Stored data:
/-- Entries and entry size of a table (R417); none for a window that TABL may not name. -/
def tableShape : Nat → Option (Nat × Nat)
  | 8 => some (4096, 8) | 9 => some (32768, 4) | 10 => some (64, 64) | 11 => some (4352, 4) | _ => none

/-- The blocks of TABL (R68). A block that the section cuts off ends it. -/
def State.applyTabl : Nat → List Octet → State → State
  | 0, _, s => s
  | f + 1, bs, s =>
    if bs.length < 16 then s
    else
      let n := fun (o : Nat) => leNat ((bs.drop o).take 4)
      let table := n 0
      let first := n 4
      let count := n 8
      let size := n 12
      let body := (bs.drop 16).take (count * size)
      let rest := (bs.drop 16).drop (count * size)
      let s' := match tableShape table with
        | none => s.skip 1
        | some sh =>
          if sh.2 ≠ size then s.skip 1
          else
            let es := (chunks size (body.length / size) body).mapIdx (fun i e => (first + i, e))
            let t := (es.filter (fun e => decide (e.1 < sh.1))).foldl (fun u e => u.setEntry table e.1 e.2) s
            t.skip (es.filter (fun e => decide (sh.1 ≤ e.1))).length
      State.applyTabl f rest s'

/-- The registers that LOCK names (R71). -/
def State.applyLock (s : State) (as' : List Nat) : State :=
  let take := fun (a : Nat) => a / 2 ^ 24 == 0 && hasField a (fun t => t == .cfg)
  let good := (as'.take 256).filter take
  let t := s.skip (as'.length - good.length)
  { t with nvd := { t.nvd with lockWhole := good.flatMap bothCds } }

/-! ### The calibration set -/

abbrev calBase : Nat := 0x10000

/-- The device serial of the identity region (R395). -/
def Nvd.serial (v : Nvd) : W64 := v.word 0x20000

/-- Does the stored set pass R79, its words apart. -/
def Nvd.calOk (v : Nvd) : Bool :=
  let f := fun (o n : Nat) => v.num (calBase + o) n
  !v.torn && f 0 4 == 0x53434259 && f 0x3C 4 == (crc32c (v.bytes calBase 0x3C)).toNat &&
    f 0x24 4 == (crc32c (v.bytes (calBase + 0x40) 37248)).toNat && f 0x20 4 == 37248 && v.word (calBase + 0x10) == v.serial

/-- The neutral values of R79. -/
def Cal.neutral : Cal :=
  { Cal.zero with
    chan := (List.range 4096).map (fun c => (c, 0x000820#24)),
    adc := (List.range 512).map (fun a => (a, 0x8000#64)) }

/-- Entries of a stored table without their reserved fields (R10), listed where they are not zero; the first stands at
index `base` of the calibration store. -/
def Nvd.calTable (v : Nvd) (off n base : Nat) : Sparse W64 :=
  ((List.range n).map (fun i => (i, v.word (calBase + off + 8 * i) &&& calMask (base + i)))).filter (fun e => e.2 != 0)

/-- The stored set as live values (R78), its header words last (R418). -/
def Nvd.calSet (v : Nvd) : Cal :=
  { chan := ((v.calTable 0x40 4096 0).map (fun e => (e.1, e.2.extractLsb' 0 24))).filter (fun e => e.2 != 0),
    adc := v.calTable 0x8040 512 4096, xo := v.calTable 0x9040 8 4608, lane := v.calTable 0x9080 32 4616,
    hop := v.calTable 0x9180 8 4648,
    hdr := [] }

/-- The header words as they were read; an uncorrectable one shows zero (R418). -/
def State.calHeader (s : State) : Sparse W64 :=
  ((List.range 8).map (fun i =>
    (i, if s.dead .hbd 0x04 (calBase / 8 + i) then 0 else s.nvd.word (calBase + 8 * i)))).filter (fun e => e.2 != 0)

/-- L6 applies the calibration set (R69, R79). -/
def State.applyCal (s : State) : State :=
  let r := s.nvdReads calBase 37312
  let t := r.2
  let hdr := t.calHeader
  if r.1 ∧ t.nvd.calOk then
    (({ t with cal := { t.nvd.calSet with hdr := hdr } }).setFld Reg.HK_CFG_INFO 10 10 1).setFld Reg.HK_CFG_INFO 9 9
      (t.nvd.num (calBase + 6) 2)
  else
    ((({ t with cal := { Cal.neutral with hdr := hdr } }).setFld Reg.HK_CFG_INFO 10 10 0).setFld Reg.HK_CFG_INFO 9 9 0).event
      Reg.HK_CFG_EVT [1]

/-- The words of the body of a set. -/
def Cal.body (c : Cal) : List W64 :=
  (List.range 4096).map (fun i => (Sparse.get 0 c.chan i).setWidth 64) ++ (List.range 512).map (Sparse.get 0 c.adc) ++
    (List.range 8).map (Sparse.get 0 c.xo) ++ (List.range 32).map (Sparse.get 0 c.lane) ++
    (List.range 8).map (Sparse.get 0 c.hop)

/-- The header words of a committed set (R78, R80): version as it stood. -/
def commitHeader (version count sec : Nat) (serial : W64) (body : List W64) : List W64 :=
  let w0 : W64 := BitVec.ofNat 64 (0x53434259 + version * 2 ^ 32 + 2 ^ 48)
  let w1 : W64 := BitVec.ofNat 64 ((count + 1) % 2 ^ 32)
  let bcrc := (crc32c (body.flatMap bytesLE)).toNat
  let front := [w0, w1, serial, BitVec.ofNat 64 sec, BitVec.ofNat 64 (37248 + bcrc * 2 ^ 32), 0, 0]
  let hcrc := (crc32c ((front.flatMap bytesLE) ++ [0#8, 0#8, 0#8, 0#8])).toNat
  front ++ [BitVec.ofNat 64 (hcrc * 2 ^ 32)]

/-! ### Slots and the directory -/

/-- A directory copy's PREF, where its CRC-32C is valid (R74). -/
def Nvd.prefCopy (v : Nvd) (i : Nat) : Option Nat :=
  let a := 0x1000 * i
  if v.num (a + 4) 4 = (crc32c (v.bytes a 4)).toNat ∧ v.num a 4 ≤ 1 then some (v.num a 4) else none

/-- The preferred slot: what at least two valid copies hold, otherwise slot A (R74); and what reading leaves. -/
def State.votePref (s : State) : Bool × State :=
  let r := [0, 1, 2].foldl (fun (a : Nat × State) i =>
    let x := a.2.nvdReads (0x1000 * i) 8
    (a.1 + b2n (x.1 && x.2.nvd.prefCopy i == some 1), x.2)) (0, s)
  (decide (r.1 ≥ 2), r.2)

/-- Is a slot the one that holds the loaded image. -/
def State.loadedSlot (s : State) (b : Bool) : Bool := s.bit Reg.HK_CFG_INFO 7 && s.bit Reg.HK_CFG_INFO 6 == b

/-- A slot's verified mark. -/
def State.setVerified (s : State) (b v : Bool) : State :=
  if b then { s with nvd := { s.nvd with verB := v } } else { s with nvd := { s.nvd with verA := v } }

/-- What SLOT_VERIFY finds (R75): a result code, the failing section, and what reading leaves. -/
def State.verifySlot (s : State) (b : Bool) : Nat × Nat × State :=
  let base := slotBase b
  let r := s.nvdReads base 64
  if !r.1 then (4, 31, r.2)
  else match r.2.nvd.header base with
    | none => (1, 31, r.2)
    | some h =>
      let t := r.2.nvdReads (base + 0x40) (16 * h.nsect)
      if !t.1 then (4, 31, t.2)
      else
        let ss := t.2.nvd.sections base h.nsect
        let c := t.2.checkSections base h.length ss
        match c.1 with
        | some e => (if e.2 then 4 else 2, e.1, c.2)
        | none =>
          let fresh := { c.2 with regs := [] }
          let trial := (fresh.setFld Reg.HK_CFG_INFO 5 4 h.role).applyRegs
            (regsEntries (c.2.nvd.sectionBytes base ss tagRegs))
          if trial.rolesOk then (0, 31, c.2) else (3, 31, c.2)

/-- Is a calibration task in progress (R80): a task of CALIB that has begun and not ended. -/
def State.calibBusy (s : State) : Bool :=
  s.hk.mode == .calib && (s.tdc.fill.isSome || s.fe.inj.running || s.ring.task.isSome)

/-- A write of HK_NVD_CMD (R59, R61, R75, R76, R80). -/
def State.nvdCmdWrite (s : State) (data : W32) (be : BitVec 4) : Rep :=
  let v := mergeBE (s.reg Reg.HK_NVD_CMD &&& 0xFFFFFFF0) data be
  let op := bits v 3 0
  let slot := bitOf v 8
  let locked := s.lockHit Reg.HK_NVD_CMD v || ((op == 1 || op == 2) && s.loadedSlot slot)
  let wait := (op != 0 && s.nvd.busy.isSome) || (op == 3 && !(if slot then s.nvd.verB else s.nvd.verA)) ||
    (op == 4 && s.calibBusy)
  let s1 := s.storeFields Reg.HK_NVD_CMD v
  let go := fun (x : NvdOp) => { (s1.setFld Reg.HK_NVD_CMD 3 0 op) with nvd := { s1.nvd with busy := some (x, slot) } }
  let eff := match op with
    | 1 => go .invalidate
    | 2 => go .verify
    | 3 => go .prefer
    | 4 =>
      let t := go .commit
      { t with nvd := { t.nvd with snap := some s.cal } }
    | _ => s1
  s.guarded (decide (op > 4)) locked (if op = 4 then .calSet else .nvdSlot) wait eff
---
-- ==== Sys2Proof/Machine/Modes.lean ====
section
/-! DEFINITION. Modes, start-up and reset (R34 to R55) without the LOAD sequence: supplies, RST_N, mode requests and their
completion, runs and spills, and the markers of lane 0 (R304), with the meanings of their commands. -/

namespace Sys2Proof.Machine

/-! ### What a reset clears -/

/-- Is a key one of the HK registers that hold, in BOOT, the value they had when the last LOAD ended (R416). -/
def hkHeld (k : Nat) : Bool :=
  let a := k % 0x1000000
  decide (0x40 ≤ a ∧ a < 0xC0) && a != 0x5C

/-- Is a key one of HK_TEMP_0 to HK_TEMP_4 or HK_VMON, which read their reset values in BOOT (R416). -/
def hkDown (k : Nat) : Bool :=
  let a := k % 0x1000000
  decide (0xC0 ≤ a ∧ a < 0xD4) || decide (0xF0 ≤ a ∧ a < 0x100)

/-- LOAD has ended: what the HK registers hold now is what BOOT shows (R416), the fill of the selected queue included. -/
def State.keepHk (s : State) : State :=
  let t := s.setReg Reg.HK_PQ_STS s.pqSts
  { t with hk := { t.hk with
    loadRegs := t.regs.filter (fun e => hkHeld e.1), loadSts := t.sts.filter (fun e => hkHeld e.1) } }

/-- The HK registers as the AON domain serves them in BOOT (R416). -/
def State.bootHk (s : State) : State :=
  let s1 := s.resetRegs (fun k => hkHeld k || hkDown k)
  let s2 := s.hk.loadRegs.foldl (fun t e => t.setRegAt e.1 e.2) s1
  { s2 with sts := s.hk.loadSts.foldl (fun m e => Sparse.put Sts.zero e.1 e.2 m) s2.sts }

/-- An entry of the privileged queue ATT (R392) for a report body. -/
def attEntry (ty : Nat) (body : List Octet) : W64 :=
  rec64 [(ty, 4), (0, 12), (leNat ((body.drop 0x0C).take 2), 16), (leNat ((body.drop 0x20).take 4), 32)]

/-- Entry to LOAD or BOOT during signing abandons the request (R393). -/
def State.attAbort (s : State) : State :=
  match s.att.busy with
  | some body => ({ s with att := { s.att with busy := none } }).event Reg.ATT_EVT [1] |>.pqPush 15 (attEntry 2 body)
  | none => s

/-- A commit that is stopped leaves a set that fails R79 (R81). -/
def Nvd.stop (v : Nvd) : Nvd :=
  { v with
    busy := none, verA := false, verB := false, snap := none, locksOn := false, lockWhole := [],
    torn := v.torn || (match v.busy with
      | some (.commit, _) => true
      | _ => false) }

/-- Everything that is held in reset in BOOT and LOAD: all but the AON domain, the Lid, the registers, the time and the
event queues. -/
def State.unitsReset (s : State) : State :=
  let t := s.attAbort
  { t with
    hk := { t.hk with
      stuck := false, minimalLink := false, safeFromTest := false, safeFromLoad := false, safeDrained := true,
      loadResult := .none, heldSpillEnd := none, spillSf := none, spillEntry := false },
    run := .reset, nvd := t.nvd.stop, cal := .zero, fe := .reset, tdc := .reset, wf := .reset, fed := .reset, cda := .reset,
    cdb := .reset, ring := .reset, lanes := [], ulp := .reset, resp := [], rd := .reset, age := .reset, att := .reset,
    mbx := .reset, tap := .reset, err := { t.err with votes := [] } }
...
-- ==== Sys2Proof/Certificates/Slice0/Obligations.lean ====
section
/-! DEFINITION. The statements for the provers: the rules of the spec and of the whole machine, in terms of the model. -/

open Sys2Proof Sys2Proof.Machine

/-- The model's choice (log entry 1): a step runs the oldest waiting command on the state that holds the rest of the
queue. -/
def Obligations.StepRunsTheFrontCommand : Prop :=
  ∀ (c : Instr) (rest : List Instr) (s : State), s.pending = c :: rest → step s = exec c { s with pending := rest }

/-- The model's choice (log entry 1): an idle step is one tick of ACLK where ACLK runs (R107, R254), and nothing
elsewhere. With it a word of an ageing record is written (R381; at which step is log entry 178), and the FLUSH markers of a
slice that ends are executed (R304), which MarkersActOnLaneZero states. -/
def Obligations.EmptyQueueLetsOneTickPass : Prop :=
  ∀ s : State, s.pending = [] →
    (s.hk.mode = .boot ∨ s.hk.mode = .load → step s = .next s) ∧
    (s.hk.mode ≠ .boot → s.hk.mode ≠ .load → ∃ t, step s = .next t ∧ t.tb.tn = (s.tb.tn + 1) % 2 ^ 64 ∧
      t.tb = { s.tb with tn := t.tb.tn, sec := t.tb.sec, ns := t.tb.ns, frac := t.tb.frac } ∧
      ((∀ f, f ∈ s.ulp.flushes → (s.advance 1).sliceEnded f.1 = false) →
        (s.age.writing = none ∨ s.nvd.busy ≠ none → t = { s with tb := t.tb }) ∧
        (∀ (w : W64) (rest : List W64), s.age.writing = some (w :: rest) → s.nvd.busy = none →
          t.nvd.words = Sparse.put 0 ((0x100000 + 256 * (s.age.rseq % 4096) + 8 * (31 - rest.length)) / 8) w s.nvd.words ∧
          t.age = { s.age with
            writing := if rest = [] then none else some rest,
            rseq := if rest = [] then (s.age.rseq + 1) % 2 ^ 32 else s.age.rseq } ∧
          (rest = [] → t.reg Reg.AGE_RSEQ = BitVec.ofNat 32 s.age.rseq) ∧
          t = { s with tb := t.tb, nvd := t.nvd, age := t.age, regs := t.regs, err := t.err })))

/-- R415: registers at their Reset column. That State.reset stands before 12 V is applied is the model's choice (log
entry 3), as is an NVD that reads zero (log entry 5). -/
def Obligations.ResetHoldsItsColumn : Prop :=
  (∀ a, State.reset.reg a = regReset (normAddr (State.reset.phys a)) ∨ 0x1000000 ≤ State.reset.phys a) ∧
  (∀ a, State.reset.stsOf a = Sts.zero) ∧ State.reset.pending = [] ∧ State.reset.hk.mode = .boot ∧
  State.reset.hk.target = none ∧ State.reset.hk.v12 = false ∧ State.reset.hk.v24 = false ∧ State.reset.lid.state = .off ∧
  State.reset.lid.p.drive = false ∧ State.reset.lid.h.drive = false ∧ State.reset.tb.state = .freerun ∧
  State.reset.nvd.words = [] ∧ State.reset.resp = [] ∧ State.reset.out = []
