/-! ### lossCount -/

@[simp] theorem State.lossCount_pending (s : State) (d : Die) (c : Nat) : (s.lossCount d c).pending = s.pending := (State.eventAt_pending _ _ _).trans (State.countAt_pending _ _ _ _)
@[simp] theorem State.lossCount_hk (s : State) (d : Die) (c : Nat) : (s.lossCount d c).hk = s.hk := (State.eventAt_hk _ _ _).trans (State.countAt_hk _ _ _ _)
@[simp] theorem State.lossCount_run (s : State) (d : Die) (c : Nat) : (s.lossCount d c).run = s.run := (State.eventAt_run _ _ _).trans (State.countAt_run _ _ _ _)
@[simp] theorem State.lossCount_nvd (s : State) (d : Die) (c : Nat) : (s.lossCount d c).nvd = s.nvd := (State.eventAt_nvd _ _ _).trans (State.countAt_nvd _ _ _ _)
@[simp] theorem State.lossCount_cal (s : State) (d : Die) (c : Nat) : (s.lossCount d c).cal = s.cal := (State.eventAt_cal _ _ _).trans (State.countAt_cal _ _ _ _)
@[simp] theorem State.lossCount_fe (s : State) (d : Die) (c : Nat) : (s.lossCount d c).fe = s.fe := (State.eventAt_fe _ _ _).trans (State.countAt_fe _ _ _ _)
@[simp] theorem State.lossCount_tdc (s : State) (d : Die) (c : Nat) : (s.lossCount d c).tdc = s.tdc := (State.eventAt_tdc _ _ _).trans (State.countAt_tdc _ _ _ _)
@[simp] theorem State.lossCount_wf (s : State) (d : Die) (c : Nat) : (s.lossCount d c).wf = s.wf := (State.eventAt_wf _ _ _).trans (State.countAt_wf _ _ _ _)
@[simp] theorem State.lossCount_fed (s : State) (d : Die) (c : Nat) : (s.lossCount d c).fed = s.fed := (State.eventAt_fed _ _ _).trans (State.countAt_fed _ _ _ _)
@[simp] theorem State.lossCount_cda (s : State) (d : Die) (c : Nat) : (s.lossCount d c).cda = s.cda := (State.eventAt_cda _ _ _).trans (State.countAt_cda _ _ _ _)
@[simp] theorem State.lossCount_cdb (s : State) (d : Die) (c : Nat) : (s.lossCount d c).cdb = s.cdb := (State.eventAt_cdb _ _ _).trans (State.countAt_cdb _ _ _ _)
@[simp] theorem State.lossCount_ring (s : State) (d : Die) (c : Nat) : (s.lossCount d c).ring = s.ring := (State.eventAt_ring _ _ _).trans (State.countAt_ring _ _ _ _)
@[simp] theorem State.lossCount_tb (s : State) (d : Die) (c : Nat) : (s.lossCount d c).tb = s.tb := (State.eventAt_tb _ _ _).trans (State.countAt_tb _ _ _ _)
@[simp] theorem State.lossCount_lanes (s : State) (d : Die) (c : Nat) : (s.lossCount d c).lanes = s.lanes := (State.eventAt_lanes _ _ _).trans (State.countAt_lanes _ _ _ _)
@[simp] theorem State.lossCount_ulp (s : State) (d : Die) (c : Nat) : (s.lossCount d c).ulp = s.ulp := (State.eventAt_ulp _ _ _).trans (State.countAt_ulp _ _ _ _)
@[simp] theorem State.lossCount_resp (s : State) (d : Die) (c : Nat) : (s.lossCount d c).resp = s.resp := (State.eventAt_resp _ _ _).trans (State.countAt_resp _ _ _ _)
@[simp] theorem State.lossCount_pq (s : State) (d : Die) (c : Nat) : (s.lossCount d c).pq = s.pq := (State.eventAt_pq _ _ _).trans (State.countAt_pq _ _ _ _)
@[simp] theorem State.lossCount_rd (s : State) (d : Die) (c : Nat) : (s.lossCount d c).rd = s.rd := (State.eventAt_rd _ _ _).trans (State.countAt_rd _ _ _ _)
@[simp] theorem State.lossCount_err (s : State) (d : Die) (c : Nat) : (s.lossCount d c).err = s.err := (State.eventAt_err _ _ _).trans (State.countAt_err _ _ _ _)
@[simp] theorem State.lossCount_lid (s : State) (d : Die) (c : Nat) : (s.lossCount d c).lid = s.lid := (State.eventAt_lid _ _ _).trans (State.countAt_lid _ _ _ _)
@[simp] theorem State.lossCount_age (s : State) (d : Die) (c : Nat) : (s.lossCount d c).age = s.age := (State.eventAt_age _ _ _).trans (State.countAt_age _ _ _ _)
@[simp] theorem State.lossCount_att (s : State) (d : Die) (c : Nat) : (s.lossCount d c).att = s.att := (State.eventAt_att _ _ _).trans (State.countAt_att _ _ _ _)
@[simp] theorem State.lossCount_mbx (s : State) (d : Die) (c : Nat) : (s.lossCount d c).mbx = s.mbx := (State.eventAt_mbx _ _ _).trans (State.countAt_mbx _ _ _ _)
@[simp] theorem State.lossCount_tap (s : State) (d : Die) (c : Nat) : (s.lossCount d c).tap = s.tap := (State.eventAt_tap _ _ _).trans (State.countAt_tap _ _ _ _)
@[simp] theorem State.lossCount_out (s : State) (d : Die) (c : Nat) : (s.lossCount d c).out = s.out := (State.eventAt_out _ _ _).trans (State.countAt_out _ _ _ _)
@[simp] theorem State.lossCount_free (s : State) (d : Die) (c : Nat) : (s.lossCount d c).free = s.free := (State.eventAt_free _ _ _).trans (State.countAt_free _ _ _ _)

◆ **EXERCISE DETAILS**:
Copy only this part of the entries above: the line with "t.nvd.words = Sparse.put", the line with "State.reset.nvd.words = []", and the lines between, all exactly as written.

◆ **RESULT**:
          t.nvd.words = Sparse.put 0 ((0x100000 + 256 * (s.age.rseq % 4096) + 8 * (31 - rest.length)) / 8) w s.nvd.words ∧
          t.age = { s.age with
            writing := if rest = [] then none else some rest,
            rseq := if rest = [] then (s.age.rseq + 1) % 2 ^ 32 else s.age.rseq } ∧
          (rest = [] → t.reg Reg.AGE_RSEQ = BitVec.ofNat 32 s.age.rseq) ∧
          t = { s with tb := t.tb, nvd := t.nvd, age := t.age, regs := t.regs, err := t.err })))

/-- R415: registers at their Reset column. That State.reset stands before 12 V is applied is the model's choice (log
entry 3), as is an NVD that reads zero (log entry 5). -/
def Obligations.ResetHoldsItsColumn : Prop :=
  (∀ a, State.reset.reg a = regReset (normAddr (State.reset.phys a)) ∨ 0x1000000 ≤ State.reset.phys a) ∧
  (∀ a, State.reset.stsOf a = Sts.zero) ∧ State.reset.pending = [] ∧ State.reset.hk.mode = .boot ∧
  State.reset.hk.target = none ∧ State.reset.hk.v12 = false ∧ State.reset.hk.v24 = false ∧ State.reset.lid.state = .off ∧
  State.reset.lid.p.drive = false ∧ State.reset.lid.h.drive = false ∧ State.reset.tb.state = .freerun ∧
  State.reset.nvd.words = [] ∧ State.reset.resp = [] ∧ State.reset.out = []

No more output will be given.